I suppose it’s this suggestiveness that draws me to birdwatching in the first place, and draws me to the Killdeer in particular. In almost every way, humans are utterly different from birds. At the same time, though, we can admire an alert eye, or a certain ingenuity in the face of danger; we can see in the Killdeer’s attention to its young a correspondence with our own desires to nurture and protect; we can interpret its eyebrow in the context of a creepy boat ride. Every day—with our pets, with the animals in our trees and parks—we walk the shadowy line between our correspondences with and alienation from their world. I can’t help but think that the connection I experience between myself and the Killdeer is as fundamental and as important as our division.
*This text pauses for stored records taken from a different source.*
/-- Step 6 (R587, R540, R552): the configuration is measured and loaded, and the ageing state and slot life records are read. -/
def bootConfig (s : State) (info : BootInfo) : State :=
  let h := sha384 info.config
  let s1 := (s.bookAdd 3 (leBytes 4 info.config.length ++ leBytes 4 0 ++ leBytes 48 h)).modTrust fun t => { t with cfgHash := h }
  let s2 := s1.each info.loads fun t e => t.loadReg e.1 e.2
  let s3 : State := { s2 with regions := info.regions.foldl (fun m e => storeSet (fun _ => (0, 0)) m e.1 e.2) [] }
  let s4 := s3.ageRestore.onlyIf s.boot.cold fun t => t.lifeRestore
  let s5 := s4.each ((List.range 64).filter s4.portEn) fun t p => t.setF (pgLNK p) LNK_DERATE.CAP (t.getF (pgLNK p) LNK_CFG.MAXRATE)
  let s6 := (s5.each (List.range 4) fun t c => t.laneStatus c).each (List.range 512) fun t q => t.newlyActive q
  let s7 := (s6.each (List.range 64) fun t p => t.resetPolicers p).each ((List.range 64).filter fun p => s6.portEn p && s6.widest p == 0)
    fun t p => t.noLanes p
  s7.onlyIf (s7.flag pgMIR MIR_CFG.BOUND) fun t =>
    let u := t.setRole 1
    { u with mir := { u.mir with seekStart := u.ticks } }

/-- The step of Table 19.6 that runs ends. -/
def bootStep (s : State) (info : BootInfo) : State :=
  let n := s.boot.step
  if n = 1 then s.bootAt 2
  else if n = 2 then (s.setFlag pgCLK CLK_STS.PLL_LOCK true).bootAt 3
  else if n = 3 then
    let s1 := s.bootRom (!s.boot.cold) info
    if !s1.mgmtUp then s1.bootAt 13
    else
      let s2 := s1.onlyIf s1.boot.fatal fun t =>
        ((t.enterDevFatal).setPin true).modBoot fun b => { b with fatal := false }
      s2.bootAt (if s.boot.cold then 4 else 6)
  else if n = 4 then s.bootAt 5
  else if n = 5 then
    let a := s.regionBase 1
    let z := s.regionSize 1
    ({ s with hbm := s.hbm.filter fun e => !(decide (a ≤ e.1) && decide (e.1 < a + z)) } : State).bootAt 6
  else if n = 6 then (s.bootConfig info).bootAt 7
  else if n = 7 then s.bootAt 8
  else if n = 8 then
    (if s.flag pgCLK CLK_STS.LOCKED || (s.getF pgCLK CLK_TSRC.MODE == 0 && s.getF pgMIR MIR_STS.ROLE != 1) then s.bootAt 9
     else if s.boot.since + 200000000 ≤ s.ticks then (s.fire pgCLK 1).bootAt 9 else s)
  else if n = 9 then s.bootAt 10
  else if n = 10 then (((s.setFlag pgGLB GLB_SEAL.SEAL true).bookAdd 0xA []).checkpointDue).bootAt 11
  else if n = 11 then s.bootAt 12
  else s

end State

/-! ## Commands -/

/-- VDD_AON_RISE (R624). -/
def execVddAonRise (s : State) : Res := (s.powerUp 0 false).done

/-- QPOR_N_ASSERT (R624). -/
def execQporNAssert (s : State) : Res := (s.powerUp 1 true).done

/-- PLL_LOCK_TIMEOUT (R624): the root PLL has not locked 100 µs after its release. -/
def execPllLockTimeout (s : State) : Res :=
  if s.boot.step = 2 ∧ s.boot.since + 100000 ≤ s.ticks ∧ s.flag pgCLK CLK_STS.PLL_LOCK = false then (s.powerUp 3 true).done else s.done

/-- POWER_UP_RESET_END (R624): 1 ms after the cause has gone the boot sequence begins. -/
def execPowerUpResetEnd (s : State) : Res :=
  if s.boot.step = 0 ∧ s.boot.since + 1000000 ≤ s.ticks then (s.bootAt 1).done else s.done

/-- QWARM_N_ASSERT (R626): QWARM_N has been asserted for 1 µs. -/
def execQwarmNAssert (s : State) : Res := (s.warmRequest 4).done

/-- RST_CMD_WARM (R626). -/
def execRstCmdWarm (who : Requester) (s : State) : Res :=
  (s.withAccess who (State.offOf pgRST RST_CMD.WARM) 4 true fun t => t.warmRequest 5).done
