-- ==== Sys2Proof/Machine/Bus.lean ====
section
/-! DEFINITION. Accesses to the register space (R54 to R64, R67, R78, R82, R380 to R383) and the commands that make them. -/

namespace Sys2Proof.Machine
namespace State

/-! ## Reads -/

/-- Latch the high word of a 64-bit register for a requester (R59). -/
def latch (s : State) (who : Requester) (key high : Nat) : State :=
  { s with latches := (who, key, some high) :: s.latches.filter fun e => !(e.1 == who && e.2.1 == key) }

/-- Effects of a read of a 32-bit register: RC fields clear, PEAK restarts from σ and QSH_DPEAK from the depth, indexed data moves its index (R6, R60, R101, R155, R230, Table 17.11). -/
def readEffects (s : State) (page : Nat) (k : PageKind) (r : RegDef) (i : Nat) : State :=
  let key := page * 4096 + r.off + r.stride * i
  let rc := r.flds.filter fun f => f.acc == .rc
  let s1 := if rc.isEmpty then s else s.setReg key (rc.foldl (fun v f => bitsPut v f.hi f.lo 0) (s.reg key))
  match k with
  | .qsh => if r.off = QSH_DPEAK.PEAK.off then s1.peakDepth (128 * (page / 256 - 1) + 64 * (page % 256 - 3) + i) else s1
  | .sch => if r.off = 0x140 then s1.setF page SCH_PORTSTS.PEAK (s.getF page SCH_PORTSTS.SLIP i) i else s1
  | .age => if r.off = 0x144 then s1.ldataStep else s1
  | .lnk => if r.off = 0x090 ∧ s.inDetect (16 * (page / 256 - 1) + page % 16) = true then { s1 with free := s1.free + 1 } else s1
  | .fwd =>
    if r.off = 0x0A4 ∧ s.flag pgFWD FWD_EPT_IDX.AUTOINC then
      s1.setF pgFWD FWD_EPT_IDX.EP ((s.getF pgFWD FWD_EPT_IDX.EP + 1) % 4096)
    else s1
  | .glb | .clk | .rst | .pwr | .spn | .spl | .acc | .flt | .tru | .mir | .vim | .win | .vimi | .cel | .buf | .ffl | .ftx
  | .dma | .dmac | .ttu | .pmuc | .pmut | .pmua | .hbmc | .hbmm | .spc | .spcs | .mgt | .mgtm | .ic => s1

/-- The register that byte offset `a` of the register space reaches: its page, page type, definition and copy; none where no register
answers (R56, R62, R67). -/
def regFor (s : State) (a : Nat) : Option (Nat × PageKind × RegDef × Nat) :=
  let page := a / 4096
  let o := a % 4096
  match pageKind page with
  | none => none
  | some k =>
    if 0x080 ≤ o ∧ s.pagePresent page = false then none
    else match findReg (allRegs k) o with
      | none => none
      | some (r, i) => some (page, k, r, i)

/-- Key of the 64-bit register that the word at offset `a` is part of, and whether it is the low word: a register of 64 bits, or two counters that
CHAIN joins (R595). -/
def wordOf (s : State) (a : Nat) : Option (Nat × Bool) :=
  match s.regFor a with
  | none => none
  | some (page, k, r, i) =>
    let key := homePage page r.off * 4096 + r.off + r.stride * i
    if r.wide then some (key, a % 4096 == r.off + r.stride * i)
    else if k = .pmuc ∧ r.off = PMU_CTR.COUNT.off ∧ s.flag page PMU_EVT.CHAIN (i / 2 * 2 + 1) = true then
      some (homePage page r.off * 4096 + r.off + r.stride * (i / 2 * 2), i % 2 == 0)
    else none

/-- Value of the high word of the 64-bit register at `key`, as it stands. -/
def highWord (s : State) (key : Nat) : Nat :=
  match regAt (key / 4096) (key % 4096) with
  | some (r, i) =>
    (match pageKind (key / 4096) with
     | some k => if r.wide then (s.viewReg (key / 4096) k r i).toNat / 2 ^ 32 else (s.viewReg (key / 4096) k r (i + 1)).toNat % 2 ^ 32
     | none => 0)
  | none => 0

/-- A 4 B read at offset `a` (R58, R59, R82, R595). -/
def read4 (s : State) (who : Requester) (a : Nat) : State × Nat :=
  if s.pageDead (a / 4096) then (s, 0xFFFFFFFF)
  else match s.regFor a with
    | none => (s, 0)
    | some (page, k, r, i) =>
      let home := homePage page r.off
      let v := (s.viewReg home k r i).toNat
      match s.wordOf a with
      | none => (s.readEffects home k r i, v % 2 ^ 32)
      | some (key, true) => ((s.touch who key).latch who key (s.highWord key), v % 2 ^ 32)
      | some (key, false) =>
        let s1 := s.touch who key
        let rest := { s1 with latches := s1.latches.filter fun e => !(e.1 == who && e.2.1 == key) }
        match s1.latches.find? fun e => e.1 == who && e.2.1 == key with
        | some (_, _, some h) => (rest, h)
        | some (_, _, none) => let (x, t) := rest.draw; (t, x % 2 ^ 32)
        | none => (s1, s1.highWord key)

/-- An aligned 8 B read: both words of a 64-bit register from one cycle, or two 4 B reads (R58). -/
def read8 (s : State) (who : Requester) (a : Nat) : State × Nat :=
  let two : State × Nat :=
    let (s1, lo) := s.read4 who a
    let (s2, hi) := s1.read4 who (a + 4)
    (s2, lo + 2 ^ 32 * hi)
  if s.pageDead (a / 4096) then two
  else match s.regFor a with
    | none => two
    | some (page, k, r, i) =>
      if r.wide ∧ a % 4096 = r.off + r.stride * i then
        (s.touch who (homePage page r.off * 4096 + r.off + r.stride * i), (s.viewReg (homePage page r.off) k r i).toNat)
      else two

/-- 4 B reads at `n` consecutive offsets from `a` (R61). -/
def readWords (s : State) (who : Requester) : Nat → Nat → State × List Byte
  | _, 0 => (s, [])
  | a, n + 1 =>
    let (s1, v) := s.read4 who a
    let (s2, l) := s1.readWords who (a + 4) n
    (s2, leBytes 4 v ++ l)

/-- The offset lies in what the requester's access reaches: the 8 MiB of BAR0 (R54), or for a tenant its own control page and its own
channels (R399, Table 11.1). -/
def tenantMay (s : State) (who : Requester) (a : Nat) : Bool :=
  match who with
  | .tenant i =>
    let page := a / 4096
    !s.partFatal (s.partOfInst i) && (page == pgIC i || (match s.regFor a with
      | some (_, .dmac, _, j) => (s.instChans i).contains (256 * (page / 256 - 1) + 32 * (page % 256 - 0x48) + j)
      | some _ => false
      | none => false))
  | .host _ | .mgmt | .debug => decide (a < 0x800000)

/-- A read of `n` bytes from offset `a`, once the slots have allowed it: all ones from a page the requester may not reach, else the bytes,
with the effects of a read of each word touched (R30, R60, R61, R78, R380). -/
def busRead (s : State) (who : Requester) (a n : Nat) : State × List Byte :=
  if !s.tenantMay who a then (s, List.replicate n 0)
  else
    let (s1, ok) := s.guardPage who a false
    if !ok then (s1, List.replicate n 0xFF)
    else if a % 8 = 0 ∧ n = 8 then
      let (s2, v) := s1.read8 who a
      (s2, leBytes 8 v)
    else
      let w := a / 4 * 4
      let (s2, l) := s1.readWords who w (ceilDiv (a + max 1 n - w) 4)
      (s2, (l.drop (a - w)).take n)

/-! ## Writes -/

/-- A write of a whole register, or the rule that leaves its result undefined. -/
def putReg (s : State) (who : Requester) (page : Nat) (k : PageKind) (r : RegDef) (i : Nat) (v : Dword) : State × Option Nat :=
  match s.writeUndefined page k r i v with
  | some n => (s, some n)
  | none => (s.writeReg who page k r i v, none)

/-- A 4 B write: a 32-bit register, or one word of a 64-bit register. -/
def write4 (s : State) (who : Requester) (a v : Nat) : State × Option Nat :=
  match s.regFor a with
  | none => (s, none)
  | some (page, k, r, i) =>
    let base := r.off + r.stride * i
    let key := homePage page r.off * 4096 + base
    if r.wide then
      let old := if r.flds.any fun f => f.acc == .w1s then 0 else (s.heldRead key).toNat
      let x := if a % 4096 = base then old / 2 ^ 32 * 2 ^ 32 + v else v * 2 ^ 32 + old % 2 ^ 32
      (s.touch who key).putReg who page k r i (BitVec.ofNat 64 x)
    else ((s.wordOf a).elim s fun x => s.touch who x.1).putReg who page k r i (BitVec.ofNat 64 v)

/-- An aligned 8 B write: a 64-bit register, or two 4 B writes (R58). -/
def write8 (s : State) (who : Requester) (a v : Nat) : State × Option Nat :=
  let two : State × Option Nat :=
    match s.write4 who a (v % 2 ^ 32) with
    | (t, none) => t.write4 who (a + 4) (v / 2 ^ 32)
    | (t, some n) => (t, some n)
  match s.regFor a with
  | none => two
  | some (page, k, r, i) =>
    if r.wide ∧ a % 4096 = r.off + r.stride * i then
      (s.touch who (homePage page r.off * 4096 + r.off + r.stride * i)).putReg who page k r i (BitVec.ofNat 64 v)
    else two

/-- The bytes of a word, all enabled. -/
def wholeWord (l : List (Option Byte)) : Option Nat :=
  if l.length = 4 ∧ l.all Option.isSome then some (leNat (l.map fun b => b.getD 0)) else none

/-- Consecutive 4 B writes of an access longer than 8 B (R61); a word with only some bytes enabled is dropped with PAGE_ACCESS (R60). -/
def writeWords (s : State) (who : Requester) (a : Nat) : List (List (Option Byte)) → State × Option Nat
  | [] => (s, none)
  | w :: r =>
    let one : State × Option Nat :=
      match wholeWord w with
      | some v => s.write4 who a v
      | none => (s.onlyIf (w.any Option.isSome) fun t => t.pageAccess (a / 4096), none)
    match one with
    | (t, some n) => (t, some n)
    | (t, none) => t.writeWords who (a + 4) r

/-- A write of bytes from offset `a`, once the slots have allowed it: absent bytes are not enabled (R30, R56, R60, R61, R78, R380). Of an access of up
to 8 B all four bytes of one register or all eight of an aligned 8 B access are enabled, else it is dropped whole. PAGE_ACCESS of an instance control
page, which has no header to hold it, fires as source 31 of that page's index (DESIGN CHOICE, log 67). -/
def busWrite (s : State) (who : Requester) (a : Nat) (bs : List (Option Byte)) (req : Nat := 1) : State × Option Nat :=
  if !s.tenantMay who a then (s, none)
  else
    let (s1, ok) := s.guardPage who a true req
    if !ok || (pageKind (a / 4096)).isNone || s1.pageDead (a / 4096) then (s1, none)
    else if bs.all Option.isNone then (s1.pageAccess (a / 4096), none)
    else
      let pre : List (Option Byte) := List.replicate (a % 4) none ++ bs
      let full := pre ++ List.replicate ((4 - pre.length % 4) % 4) none
      let ws := chunks 4 (full.length / 4) full
      let w := a / 4 * 4
      if 2 < ws.length then s1.writeWords who w ws
      else if w % 8 = 0 ∧ ws.length = 2 ∧ full.all Option.isSome then s1.write8 who w (leNat (full.map fun b => b.getD 0))
      else
        match (ws.zip [w, w + 4]).filter fun x => x.1.any Option.isSome with
        | [(one, b)] => (match wholeWord one with
          | some v => s1.write4 who b v
          | none => (s1.pageAccess (a / 4096), none))
        | _ => (s1.pageAccess (a / 4096), none)

end State

/-- End of an access: the state it leaves, or the undefined result it met. -/
def accessEnd (r : State × Option Nat) : Res :=
  match r with
  | (_, some n) => .fault (.undefinedResult n)
  | (t, none) => t.done

/-! ## Commands -/

/-- REGISTER_WRITE (R6): a 4 B access, or an aligned 8 B one, with byte enables `be`. -/
def execRegisterWrite (who : Requester) (off : Nat) (wide : Bool) (be : Nat) (data : Dword) (s : State) : Res :=
  let n := if wide then 8 else 4
  let bs := (List.range n).map fun i => if be.testBit i then some (BitVec.ofNat 8 (data.toNat / 256 ^ i)) else none
  if s.writesStopped who then s.done
  else
    let named := ((List.range n).filter fun i => be.testBit i).map (off + ·)
    let (s1, ok) := s.guardBytes who off (if named.isEmpty then [off] else named) true
    if !ok then s1.done else accessEnd (s1.busWrite who off bs)

/-- RC_READ (R7): a read of 4 B or 8 B clears the RC fields it reads. -/
def execRcRead (who : Requester) (off : Nat) (wide : Bool) (s : State) : Res :=
  let n := if wide then 8 else 4
  let (s1, ok) := s.guardSlots who off n false
  if !ok then s1.done
  else
    let (s2, l) := s1.busRead who off n
    (s2.emit (.regRead off (BitVec.ofNat 64 (leNat l)))).done

/-- LOW_WORD_READ (R59): a 4 B read of the low word of a 64-bit register latches its high word. -/
def execLowWordRead (who : Requester) (off : Nat) (s : State) : Res :=
  let (s1, ok) := s.guardSlots who off 4 false
  if !ok then s1.done
  else
    let (s2, l) := s1.busRead who off 4
    (s2.emit (.regRead off (BitVec.ofNat 64 (leNat l)))).done

/-- PAGE_LOCK_WRITE (R75). -/
def execPageLockWrite (who : Requester) (page : Nat) (s : State) : Res :=
  if 2048 ≤ page then s.done
  else (s.withAccess who (State.offOf page PAGE_LOCK.LOCK) 4 true fun t => t.lockPage page).done

/-- GLB_SEAL_WRITE (R75). -/
def execGlbSealWrite (who : Requester) (s : State) : Res :=
  (s.withAccess who (State.offOf pgGLB GLB_SEAL.SEAL) 4 true fun t => t.sealAll).done

/-- DEBUG_PORT_ACCESS (R380, R382): a write of `data`, or a read. -/
def execDebugPortAccess (off : Nat) (wide : Bool) (data : Option Dword) (s : State) : Res :=
  let n := if wide then 8 else 4
  match data with
  | some v => accessEnd (s.busWrite .debug off ((leBytes n v.toNat).map some))
  | none =>
    let (s1, l) := s.busRead .debug off n
    (s1.emit (.regRead off (BitVec.ofNat 64 (leNat l)))).done

end Sys2Proof.Machine
end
Out on Little McNary, the Killdeer finally decided that we’d pulled our boats too close, and it took to the wing with a screeching kill-dee to let us know. John and I took the point, but continued to watch it through our binoculars as it made its way to some other shore to resume its birdly activites. All told, I may be looking at the animals of the world in which I live with human-centric, binocular-augmented eyes. But, really, what others can I use?
Keri Thomas writes and makes films in Portland, Oregon.